WHAT IS EXPECTED —
Lines below starting with the line with "have h : (BitVec.ofBool sw ++ (18#5)" and going on through the line with "-- ==== Sys2Proof/Laws/FMap.lean" must be output exactly; the rest of the records must be left out.

[Saved data entries]
theorem getLsbD_mWord (sw : Bool) (major : BitVec 5) (data : BitVec 7) (offset : BitVec 7) (r : BitVec 4) (ord : BitVec 3) (fn : BitVec 5) (i : Nat) :
    (mWord sw major data offset r ord fn).getLsbD i = if i < 5 then fn.getLsbD i else if i < 8 then ord.getLsbD (i - 5) else if i < 12 then r.getLsbD (i - 8) else if i < 19 then offset.getLsbD (i - 12) else if i < 26 then data.getLsbD (i - 19) else if i < 31 then major.getLsbD (i - 26) else (decide (i = 31) && sw) := by
  have h : (BitVec.ofBool sw ++ major ++ data ++ offset ++ r ++ ord ++ fn : BitVec (1+5+7+7+4+3+5)).getLsbD i = if i < 5 then fn.getLsbD i else if i < 8 then ord.getLsbD (i - 5) else if i < 12 then r.getLsbD (i - 8) else if i < 19 then offset.getLsbD (i - 12) else if i < 26 then data.getLsbD (i - 19) else if i < 31 then major.getLsbD (i - 26) else (decide (i = 31) && sw) := by
    simp only [BitVec.getLsbD_append, BitVec.getLsbD_ofBool]
    repeat' split
    all_goals first | omega | rfl | (congr 1; omega) | (congr 2; (try simp); omega)
  exact h

@[simp] theorem fSw_mWord (sw : Bool) (major : BitVec 5) (data : BitVec 7) (offset : BitVec 7) (r : BitVec 4) (ord : BitVec 3) (fn : BitVec 5) : fSw (mWord sw major data offset r ord fn) = sw := by
  rw [fSw, getLsbD_mWord]; simp

@[simp] theorem fMajor_mWord (sw : Bool) (major : BitVec 5) (data : BitVec 7) (offset : BitVec 7) (r : BitVec 4) (ord : BitVec 3) (fn : BitVec 5) : fMajor (mWord sw major data offset r ord fn) = major := by
  apply BitVec.eq_of_getLsbD_eq
  intro i hi
  simp only [fMajor, BitVec.getLsbD_extractLsb', getLsbD_mWord]
  repeat' split
  all_goals first | omega | simp [hi]

@[simp] theorem fD_mWord (sw : Bool) (major : BitVec 5) (data : BitVec 7) (offset : BitVec 7) (r : BitVec 4) (ord : BitVec 3) (fn : BitVec 5) : fD (mWord sw major data offset r ord fn) = data := by
  apply BitVec.eq_of_getLsbD_eq
  intro i hi
  simp only [fD, BitVec.getLsbD_extractLsb', getLsbD_mWord]
  repeat' split
  all_goals first | omega | simp [hi]

@[simp] theorem fA_mWord (sw : Bool) (major : BitVec 5) (data : BitVec 7) (offset : BitVec 7) (r : BitVec 4) (ord : BitVec 3) (fn : BitVec 5) : fA (mWord sw major data offset r ord fn) = offset := by
  apply BitVec.eq_of_getLsbD_eq
  intro i hi
  simp only [fA, BitVec.getLsbD_extractLsb', getLsbD_mWord]
  repeat' split
  all_goals first | omega | simp [hi]

@[simp] theorem mWord_r (sw : Bool) (major : BitVec 5) (data : BitVec 7) (offset : BitVec 7) (r : BitVec 4) (ord : BitVec 3) (fn : BitVec 5) : (mWord sw major data offset r ord fn).extractLsb' 8 4 = r := by
  apply BitVec.eq_of_getLsbD_eq
  intro i hi
  simp only [BitVec.getLsbD_extractLsb', getLsbD_mWord]
  repeat' split
  all_goals first | omega | simp [hi]

@[simp] theorem mWord_ord (sw : Bool) (major : BitVec 5) (data : BitVec 7) (offset : BitVec 7) (r : BitVec 4) (ord : BitVec 3) (fn : BitVec 5) : (mWord sw major data offset r ord fn).extractLsb' 5 3 = ord := by
  apply BitVec.eq_of_getLsbD_eq
  intro i hi
  simp only [BitVec.getLsbD_extractLsb', getLsbD_mWord]
  repeat' split
  all_goals first | omega | simp [hi]

@[simp] theorem fFn_mWord (sw : Bool) (major : BitVec 5) (data : BitVec 7) (offset : BitVec 7) (r : BitVec 4) (ord : BitVec 3) (fn : BitVec 5) : fFn (mWord sw major data offset r ord fn) = fn := by
  apply BitVec.eq_of_getLsbD_eq
  intro i hi
  simp only [fFn, BitVec.getLsbD_extractLsb', getLsbD_mWord]
  repeat' split
  all_goals first | omega | simp [hi]

theorem getLsbD_mcWord (sw : Bool) (cid : BitVec 6) (mid : BitVec 12) (sub : BitVec 8) (i : Nat) :
    (mcWord sw cid mid sub).getLsbD i = if i < 8 then sub.getLsbD i else if i < 20 then mid.getLsbD (i - 8) else if i < 26 then cid.getLsbD (i - 20) else if i < 31 then (18#5).getLsbD (i - 26) else (decide (i = 31) && sw) := by
  have h : (BitVec.ofBool sw ++ (18#5) ++ cid ++ mid ++ sub : BitVec (1+5+6+12+8)).getLsbD i = if i < 8 then sub.getLsbD i else if i < 20 then mid.getLsbD (i - 8) else if i < 26 then cid.getLsbD (i - 20) else if i < 31 then (18#5).getLsbD (i - 26) else (decide (i = 31) && sw) := by
    simp only [BitVec.getLsbD_append, BitVec.getLsbD_ofBool]
    repeat' split
    all_goals first | omega | rfl | (congr 1; omega) | (congr 2; (try simp); omega)
  exact h
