-- ==== Sys2Proof/Laws/FMap.lean ====
section
/-!
SUPPORT. Laws of sparse storage: what a read gives after a write, and that canonical writes keep the canonical form.
-/

namespace Sys2Proof.Machine.FMap

variable {α : Type}

@[simp] theorem find_nil (k : Nat) : find ([] : FMap α) k = none := rfl

theorem find_cons (j : Nat) (v : α) (t : FMap α) (k : Nat) : find ((j, v) :: t) k = if j = k then some v else find t k := rfl

@[simp] theorem find_put_same (m : FMap α) (k : Nat) (v : α) : find (put m k v) k = some v := by
  induction m with
  | nil => simp [put, find_cons]
  | cons e t ih =>
    obtain ⟨j, x⟩ := e
    simp only [put]
    split
    · simp [find_cons]
    · split
      · simp [find_cons]
      · rename_i h; simp [find_cons, h, ih]

theorem find_put_other (m : FMap α) {k j : Nat} (v : α) (h : j ≠ k) : find (put m k v) j = find m j := by
  induction m with
  | nil => simp [put, find_cons, h.symm]
  | cons e t ih =>
    obtain ⟨i, x⟩ := e
    simp only [put]
    split
    · simp [find_cons, h.symm]
    · split
      · rename_i hi; subst hi; simp [find_cons, h.symm]
      · simp [find_cons, ih]

@[simp] theorem find_erase_same (m : FMap α) (k : Nat) : find (erase m k) k = none := by
  induction m with
  | nil => rfl
  | cons e t ih =>
    obtain ⟨j, x⟩ := e
    by_cases h : j = k
    · subst h; simpa [erase] using ih
    · simp only [erase, List.filter_cons, bne_iff_ne, ne_eq, h, not_false_eq_true, if_true, find_cons, if_false]; exact ih

theorem find_erase_other (m : FMap α) {k j : Nat} (h : j ≠ k) : find (erase m k) j = find m j := by
  induction m with
  | nil => rfl
  | cons e t ih =>
    obtain ⟨i, x⟩ := e
    by_cases hi : i = k
    · subst hi; simpa [erase, find_cons, h.symm] using ih
    · simp only [erase, List.filter_cons, bne_iff_ne, ne_eq, hi, not_false_eq_true, if_true, find_cons]
      split
      · rfl
      · exact ih

@[simp] theorem get_put_same (d : α) (m : FMap α) (k : Nat) (v : α) : get d (put m k v) k = v := by simp [get]

theorem get_put_other (d : α) (m : FMap α) {k j : Nat} (v : α) (h : j ≠ k) : get d (put m k v) j = get d m j := by
  simp [get, find_put_other m v h]

@[simp] theorem get_set_same [DecidableEq α] (d : α) (m : FMap α) (k : Nat) (v : α) : get d (set d m k v) k = v := by
  unfold set; split
  · rename_i h; simp [get, h]
  · simp

theorem get_set_other [DecidableEq α] (d : α) (m : FMap α) {k j : Nat} (v : α) (h : j ≠ k) :
    get d (set d m k v) j = get d m j := by
  unfold set; split
  · simp [get, find_erase_other m h]
  · exact get_put_other d m v h

theorem get_set [DecidableEq α] (d : α) (m : FMap α) (k j : Nat) (v : α) :
    get d (set d m k v) j = if j = k then v else get d m j := by
  split
  · rename_i h; subst h; simp
  · rename_i h; exact get_set_other d m v h

/-! ## The canonical form -/

theorem mem_put (m : FMap α) (k : Nat) (v : α) (e : Nat × α) (h : e ∈ put m k v) : e = (k, v) ∨ e ∈ m := by
  induction m with
  | nil => simpa [put] using h
  | cons x t ih =>
    obtain ⟨j, y⟩ := x
    simp only [put] at h
    split at h
    · simpa using h
    · split at h
      · simp only [List.mem_cons] at h ⊢; tauto
      · simp only [List.mem_cons] at h ⊢
        rcases h with h | h
        · exact Or.inr (Or.inl h)
        · rcases ih h with h | h <;> tauto

theorem sorted_put (m : FMap α) (k : Nat) (v : α) (h : Sorted m) : Sorted (put m k v) := by
  unfold Sorted at *
  induction m with
  | nil => simp [put]
  | cons x t ih =>
    obtain ⟨j, y⟩ := x
    rw [List.pairwise_cons] at h
    simp only [put]
    split
    · rename_i hk
      rw [List.pairwise_cons]
      refine ⟨fun e he => ?_, List.pairwise_cons.2 h⟩
      rcases List.mem_cons.1 he with he | he
      · subst he; exact hk
      · exact Nat.lt_trans hk (h.1 e he)
    · split
      · rename_i hj; subst hj; exact List.pairwise_cons.2 ⟨h.1, h.2⟩
      · rename_i hk hj
        rw [List.pairwise_cons]
        refine ⟨fun e he => ?_, ih h.2⟩
        rcases mem_put t k v e he with he | he
        · subst he; simp only; omega
        · exact h.1 e he

theorem sorted_erase (m : FMap α) (k : Nat) (h : Sorted m) : Sorted (erase m k) := List.Pairwise.filter _ h

/-- A canonical write keeps the canonical form. -/
theorem canon_set [DecidableEq α] (d : α) (m : FMap α) (k : Nat) (v : α) (h : Canon d m) : Canon d (set d m k v) := by
  unfold set; split
  · exact ⟨sorted_erase m k h.1, fun e he => h.2 e (List.mem_filter.1 he).1⟩
  · rename_i hv
    refine ⟨sorted_put m k v h.1, fun e he => ?_⟩
    rcases mem_put m k v e he with he | he
    · subst he; exact hv
    · exact h.2 e he

theorem canon_nil (d : α) : Canon d ([] : FMap α) := ⟨List.Pairwise.nil, fun _ h => nomatch h⟩

end Sys2Proof.Machine.FMap
end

RESULT FOR THIS TASK —
  have h : (BitVec.ofBool sw ++ (18#5) ++ cid ++ mid ++ sub : BitVec (1+5+6+12+8)).getLsbD i = if i < 8 then sub.getLsbD i else if i < 20 then mid.getLsbD (i - 8) else if i < 26 then cid.getLsbD (i - 20) else if i < 31 then (18#5).getLsbD (i - 26) else (decide (i = 31) && sw) := by
    simp only [BitVec.getLsbD_append, BitVec.getLsbD_ofBool]
    repeat' split
    all_goals first | omega | rfl | (congr 1; omega) | (congr 2; (try simp); omega)
  exact h
-- ==== Sys2Proof/Laws/FMap.lean ====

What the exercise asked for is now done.